Try it >> Find and copy each line in the material below where the string "Laws" occurs.

_____

-- ==== Sys2Proof/Laws/PerInstr.lean ====
section
/-! SUPPORT. Laws/PerInstr.lean: family F, one lemma per constructor: the fields that the encoder gives a well-formed
instruction decode to it (R63 to R73); a row without an encoding is not well-formed. -/

namespace Sys2Proof.Laws

set_option linter.unusedSimpArgs false

/-- The fields of a well-formed instruction decode to it. -/
def F.Statement (i : Instr) : Prop := i.wf = true → ∀ f, fieldsOf i = some f → decodeFields f = .ok i
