/-- The family F covers every instruction: one lemma for each with an encoding, and no other row is well-formed. -/
theorem decodeFields_fieldsOf (i : Instr) : F.Statement i := by
  cases i with
  | add => exact F.add _ _ _ | sub => exact F.sub _ _ _ | and => exact F.and _ _ _ | or => exact F.or _ _ _
  | xor => exact F.xor _ _ _ | shl => exact F.shl _ _ _ | shr => exact F.shr _ _ _ | sra => exact F.sra _ _ _
  | slt => exact F.slt _ _ _ | sltu => exact F.sltu _ _ _ | seq => exact F.seq _ _ _ | sne => exact F.sne _ _ _
  | min => exact F.min _ _ _ | max => exact F.max _ _ _ | minu => exact F.minu _ _ _ | maxu => exact F.maxu _ _ _
  | mul => exact F.mul _ _ _ | mulh => exact F.mulh _ _ _ | mulhu => exact F.mulhu _ _ _ | div => exact F.div _ _ _
  | divu => exact F.divu _ _ _ | rem => exact F.rem _ _ _ | remu => exact F.remu _ _ _ | madd => exact F.madd _ _ _ _
  | clz => exact F.clz _ _ | ctz => exact F.ctz _ _ | popc => exact F.popc _ _ | sextB => exact F.sextB _ _
  | sextH => exact F.sextH _ _ | zextB => exact F.zextB _ _ | zextH => exact F.zextH _ _ | sel => exact F.sel _ _ _ _
  | addi => exact F.addi _ _ _ | andi => exact F.andi _ _ _ | ori => exact F.ori _ _ _ | xori => exact F.xori _ _ _
  | slti => exact F.slti _ _ _ | sltiu => exact F.sltiu _ _ _ | shli => exact F.shli _ _ _ | shri => exact F.shri _ _ _
  | srai => exact F.srai _ _ _ | ldW => exact F.ldW _ _ _ | stW => exact F.stW _ _ _ | ldB => exact F.ldB _ _ _
  | ldBu => exact F.ldBu _ _ _ | ldH => exact F.ldH _ _ _ | ldHu => exact F.ldHu _ _ _ | ldWx => exact F.ldWx _ _ _
  | stB => exact F.stB _ _ _ | stH => exact F.stH _ _ _ | stWx => exact F.stWx _ _ _ | bz => exact F.bz _ _
  | bnz => exact F.bnz _ _ | bltz => exact F.bltz _ _ | bgez => exact F.bgez _ _ | bgtz => exact F.bgtz _ _
  | blez => exact F.blez _ _ | j => exact F.j _ | jal => exact F.jal _ | jr => exact F.jr _ | jalr => exact F.jalr _
  | loop => exact F.loop _ _ | csrr => exact F.csrr _ _ | csrw => exact F.csrw _ _ | csrs => exact F.csrs _ _
  | csrc => exact F.csrc _ _ | trap => exact F.trap _ | eret => exact F.eret | halt => exact F.halt | snap => exact F.snap _
  | xload => exact F.xload _ _ | fence => exact F.fence | evwr => exact F.evwr _ _ | hset => exact F.hset _ _
  | hget => exact F.hget _ _ _ | hwaitf => exact F.hwaitf _ _ | hwaite => exact F.hwaite _ _ | hadvc => exact F.hadvc _ _
  | hadvp => exact F.hadvp _ _ | hreset => exact F.hreset _ | barm => exact F.barm _ _ | barr => exact F.barr _
  | bwait => exact F.bwait _ _ | btest => exact F.btest _ _ | bstat => exact F.bstat _ _ | bexp => exact F.bexp _ _
  | binv => exact F.binv _ | wmsg => exact F.wmsg _ | rmsg => exact F.rmsg _ _ | mcnt => exact F.mcnt _
  | msend => exact F.msend _ _ | waita => exact F.waita _ _ | clra => exact F.clra _ | monn => exact F.monn _ _
  | vadd => exact F.vadd _ _ _ _ _ | vsub => exact F.vsub _ _ _ _ _ | vmul => exact F.vmul _ _ _ _ _
  | vmin => exact F.vmin _ _ _ _ _ | vmax => exact F.vmax _ _ _ _ _ | vand => exact F.vand _ _ _ _ _
  | vor => exact F.vor _ _ _ _ _ | vxor => exact F.vxor _ _ _ _ _ | vfma => exact F.vfma _ _ _ _ _ _
  | vabs => exact F.vabs _ _ _ _ | vneg => exact F.vneg _ _ _ _ | vshl => exact F.vshl _ _ _ _ _
  | vshr => exact F.vshr _ _ _ _ _ | vsra => exact F.vsra _ _ _ _ _ | vsel => exact F.vsel _ _ _ _ _
  | vcmpeq => exact F.vcmpeq _ _ _ _ _ | vcmplt => exact F.vcmplt _ _ _ _ _ | vcmple => exact F.vcmple _ _ _ _ _
  | vexp => exact F.vexp _ _ _ _ | vrcp => exact F.vrcp _ _ _ _ | vrsqrt => exact F.vrsqrt _ _ _ _
  | vsat => exact F.vsat _ _ _ _ _ | vcvt => exact F.vcvt _ _ _ _ _ | vpack => exact F.vpack _ _ _ _ _ _
  | vunpack => exact F.vunpack _ _ _ _ _ _ | vshuf => exact F.vshuf _ _ _ _ _ | vbcast => exact F.vbcast _ _ _ _
  | vmov => exact F.vmov _ _ _ _ | vredsum => exact F.vredsum _ _ _ _ | vredmax => exact F.vredmax _ _ _ _
  | vredmin => exact F.vredmin _ _ _ _ | vscan => exact F.vscan _ _ _ _ | vmovs => exact F.vmovs _ _ _ _
  | vext => exact F.vext _ _ _ _ _ | vld => exact F.vld _ _ _ | vst => exact F.vst _ _ _ | vldc => exact F.vldc _ _ _ _ _
  | vstc => exact F.vstc _ _ _ _ _ _ | vldb => exact F.vldb _ _ _ _ | vldx => exact F.vldx _ _ _ _ _
  | vstx => exact F.vstx _ _ _ _ _ | vldh => exact F.vldh _ _ _ | vsth => exact F.vsth _ _ _ | kand => exact F.kand _ _ _
  | kor => exact F.kor _ _ _ | kxor => exact F.kxor _ _ _ | knot => exact F.knot _ _ | kmov => exact F.kmov _ _ _
  | kpop => exact F.kpop _ _ | mma => exact F.mma _ _ _ _ | mmai => exact F.mmai _ _ _ _ _ _ | mzero => exact F.mzero _ _
  | mload => exact F.mload _ _ _ _ | mdrain => exact F.mdrain _ _ _ | mdrq => exact F.mdrq _ _ _ _
  | mrsum => exact F.mrsum _ _ _ _ _ | mcsum => exact F.mcsum _ _ _ _ _ | mgang => exact F.mgang _ | mfollow => exact F.mfollow
  | munfollow => exact F.munfollow _ | mwait => exact F.mwait _ | aalloc => exact F.aalloc _ _ _ | afree => exact F.afree _ _
  | aquery => exact F.aquery _ _ | spill => exact F.spill _ _ | fill => exact F.fill _ _ | cpush => exact F.cpush _
  | cpushnb => exact F.cpushnb _ _ | cfree => exact F.cfree _ | cfence => exact F.cfence | cset => exact F.cset _ _ _
  | cget => exact F.cget _ _ _ | xsend => exact F.xsend _ _ _ | xrecv => exact F.xrecv _ _ _
  | xrecva => exact F.xrecva _ _ _ _ _ _ | xmc => exact F.xmc _ _ _ _ | xsel => exact F.xsel _ _ | xend => exact F.xend _
  | sync => exact F.sync _ | lsync => exact F.lsync _ _ | arrive => exact F.arrive _ | await => exact F.await _
  | dom => exact F.dom _ _ _ | phaseQuery => exact F.phaseQuery _ _ | redAdd => exact F.redAdd _ _ _ _ _ _ _
  | redMax => exact F.redMax _ _ _ _ _ _ _ | redMin => exact F.redMin _ _ _ _ _ _ _ | redAnd => exact F.redAnd _ _ _ _ _ _ _
  | redOr => exact F.redOr _ _ _ _ _ _ _ | redBar => exact F.redBar _ | vpinit => exact F.vpinit _ _ _
  | vpfold => exact F.vpfold _ _ _ | vpmerge => exact F.vpmerge _ _ | vpread => exact F.vpread _ _
  | vpregen => exact F.vpregen _ _ _ | vpspill => exact F.vpspill _ | vplabel => exact F.vplabel _ _
  | vpstat => exact F.vpstat _ | lgrant => exact F.lgrant _ _ | lrelease => exact F.lrelease _ | lstat => exact F.lstat _ _
  | lmargin => exact F.lmargin _ _ | lmode => exact F.lmode _ _ _ | wreg => exact F.wreg _ _ | wdereg => exact F.wdereg _ _
  | wput => exact F.wput _ _ | wget => exact F.wget _ _ | wrtr => exact F.wrtr _ _ | wcnt => exact F.wcnt _ _ _
  | wwait => exact F.wwait _ _ _ | tvget => exact F.tvget _ _ | tvstage => exact F.tvstage _ _
  | tvcommit => exact F.tvcommit _ _ | cstep => exact F.cstep _ _ | cstat => exact F.cstat _ _
  | cresume => exact F.cresume _ _ _ | drain => exact F.drain _ _ _ | lnkstat => exact F.lnkstat _ _
  | _ => exact fun h => by cases h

_____

Solution to the exercise >>
-- ==== Sys2Proof/Laws/PerInstr.lean ====
/-! SUPPORT. Laws/PerInstr.lean: family F, one lemma per constructor: the fields that the encoder gives a well-formed
namespace Sys2Proof.Laws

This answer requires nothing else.